Well, now I am going to have to dig that long-unused Xbox Kinect full-body controller out of its box somewhere and reconnect the gadget that took last holiday shopping season by storm. Frankly, after jumping my way through a few test games, me and my family pretty much forgot about that black bar and mess of extra wires sitting beneath our HDTV. And when we moved our home a month ago and didn't' unpack the Kinect, no one seemed to notice.

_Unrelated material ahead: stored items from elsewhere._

-- ==== Sys2Proof/Machine/Core.lean ====
section
/-!
DEFINITION. The machine as the host's interface names it.
-/

def Sys2Proof.core : Host.Core := { State := Sys2Proof.Machine.State, Fault := Sys2Proof.Machine.Fault, Refusal := Sys2Proof.Machine.Refusal, step := Sys2Proof.Machine.step, reset := Sys2Proof.Machine.State.reset }
end

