-- ==== Sys2Proof/Tests/Slice0.lean ====
section
/-!
SUPPORT. The model's own tests. Expected results come from 95_test_vectors.md and the encoding tables of
30_encoding.md, never from the model. After them one witness for every statement that has hypotheses: a concrete
state and operands that meet them all.
-/

namespace Sys2Proof.Tests

open Sys2Proof.Machine Sys2Proof.Claims Sys2Proof.Safety

/-! ### Small states -/

/-- A buffer that starts with the given bytes. -/
def buf (bytes : List Nat) : Vector Byte 26 := Vector.ofFn fun i => BitVec.ofNat 8 (bytes.getD i.val 0)

/-- The ASCII bytes of a text. -/
def ascii (text : String) : List Nat := text.toList.map Char.toNat

/-- From reset, an operand in the buffer and its length. -/
def given (len : Nat) (bytes : List Nat) : State := { State.reset with inLen := BitVec.ofNat 32 len, inBuf := buf bytes }

/-- From reset, an integer operand. -/
def givenInt (x : Nat) : State := { State.reset with inInt := BitVec.ofNat 64 x }

/-- The same state with host events pending. -/
def pend (s : State) (events : List HostEvent) : State := { s with pending := events }

/-- What a step or command left: STATUS, OUT_LEN, OUT_INT and the front of OUT_BUF. -/
def left (n : Nat) (o : Host.Outcome State Fault Refusal) : Option (Nat × Nat × Nat × List Nat) :=
  match o with
  | .next t => some (t.status.toNat, t.outLen.toNat, t.outInt.toNat, (t.outBuf.toList.take n).map BitVec.toNat)
  | .fault _ => none
  | .refused _ => none

/-- The replies after `k` host events. -/
def repliesAfter (k : Nat) (s : State) : Option (List Nat) :=
  match Host.Core.run core k s with
  | .next t => some (t.replies.map BitVec.toNat)
  | .fault _ => none
  | .refused _ => none

/-! ### Well-formedness: an ill-formed line for each check of R84–R86 -/

theorem test_wf_rawByte_refuses_legal_byte : (HostLine.rawByte 0x43#8).wf = false := by decide
theorem test_wf_wrBuf_refuses_27_bytes : (HostLine.wrBuf (List.replicate 27 0#8)).wf = false := by decide
theorem test_wf_rdBuf_refuses_27 : (HostLine.rdBuf 27).wf = false := by decide
theorem test_wf_operandBlob_refuses_27_bytes : (HostLine.operandBlob (List.replicate 27 0#8)).wf = false := by decide
theorem test_wf_operandText_refuses_27_bytes : (HostLine.operandText (List.replicate 27 0#8)).wf = false := by decide
theorem test_legalByte_refuses_each_field :
    legalByte 0x81#8 = false ∧ legalByte 0x10#8 = false ∧ legalByte 0x16#8 = false ∧ legalByte 0x51#8 = false := by
  decide

/-! ### Decoding: bytes written out from R80–R82, RSV KIND OP -/

theorem test_decode_pack_int : decode (0b0_001_0001#8) = .ok (.pack .integer) := rfl
theorem test_decode_unpack_blob : decode (0b0_100_0010#8) = .ok (.unpack .blob) := rfl
theorem test_decode_encode_other : decode (0b0_010_0011#8) = .ok (.encode .other) := rfl
theorem test_decode_decode_text : decode (0b0_011_0100#8) = .ok (.decode .text) := rfl
theorem test_decode_extract_null : decode (0b0_000_0101#8) = .ok (.extract .null) := rfl
theorem test_decode_rsv : decode (0b1_100_0011#8) = .error .reservedBitSet := rfl
theorem test_decode_kind5 : decode (0b0_101_0011#8) = .error .illegalKind := rfl
theorem test_decode_op6 : decode (0b0_000_0110#8) = .error .illegalOp := rfl

/-- The table of R84, row by row. -/
theorem test_encode_table_of_legal_bytes :
    [Instr.pack, Instr.unpack, Instr.encode, Instr.decode, Instr.extract].map
        (fun mk => [Kind.null, Kind.integer, Kind.other, Kind.text, Kind.blob].map fun k => (encode (mk k)).toNat) =
      [[0x01, 0x11, 0x21, 0x31, 0x41], [0x02, 0x12, 0x22, 0x32, 0x42], [0x03, 0x13, 0x23, 0x33, 0x43],
       [0x04, 0x14, 0x24, 0x34, 0x44], [0x05, 0x15, 0x25, 0x35, 0x45]] := by decide

/-- The example of R85. -/
theorem test_asm_encode_blob : (Instr.encode .blob).asm = "ENCODE.blob" := by decide

/-! ### The commands: vectors of 95_test_vectors.md section 2 -/

/-- D-PACK-6: bits 63:48 are discarded. -/
theorem test_pack_discards_high_bits :
    left 7 (exec (.pack .integer) (givenInt 0xFFFF0123456789AB)) = some (0x01, 6, 0, [0x01, 0x23, 0x45, 0x67, 0x89, 0xAB, 0]) := by
  decide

But this week in Cannes, Microsoft gave me a reason to reconnect my Kinect, at least for another test period. They previewed for the first time the long-rumored ad units for gesture-based gaming, now dubbed NUads. As outlined in the video below, the ad tools allow a viewer of Xbox Live on their game console to do things like hover over and activate an ad on screen using the standard Kinect interface. Once in the ad you can perform a range of interactive functions like speak commands to share the content on social nets, email or text TV show reminders to yourself or vote in polls. There is even a command for finding nearby dealers in a car ad.

Much of the interactivity demonstrated in the video below and outlined by Cannes attendees I have been reading seem like pretty small potatoes. Using hand and voice gestures to interact with an ad or even to use the on board Kinect cam to plop a picture of yourself in an ad scene really just amount to using a different interface to perform tasks that could be performed on a controller. The big idea here does not seem to be functionality so much as the heightened engagement of gestures and voice.

Ok. I will be the party pooper here. As much as gesture-based interactivity sounds like a wet dream for engagement junkies, my admittedly limited use of the Kinect interface did not convince me that consumers would be eager to play along. The enormous engagement seen on tactile interfaces like touch screens are not a precedent. There is a major difference between swiping and tapping a 10 inch iPad screen and waving your arms in the air and holding a hand aloft until the Kinect cams recognize you. When the Xbox added more interface support for the Kinect earlier this year I tried using it for manipulating multimedia playback. I discovered soon enough that the large swing gestures necessary to get across screen after screen of options sent me back to the hand controller in pretty short order. 

Perhaps I am lazy, but the incredible efficiencies in the abstracted interactions of a digital controller became apparent to me in minutes. Lazy? Maybe. I prefer to think of myself as, well, just American.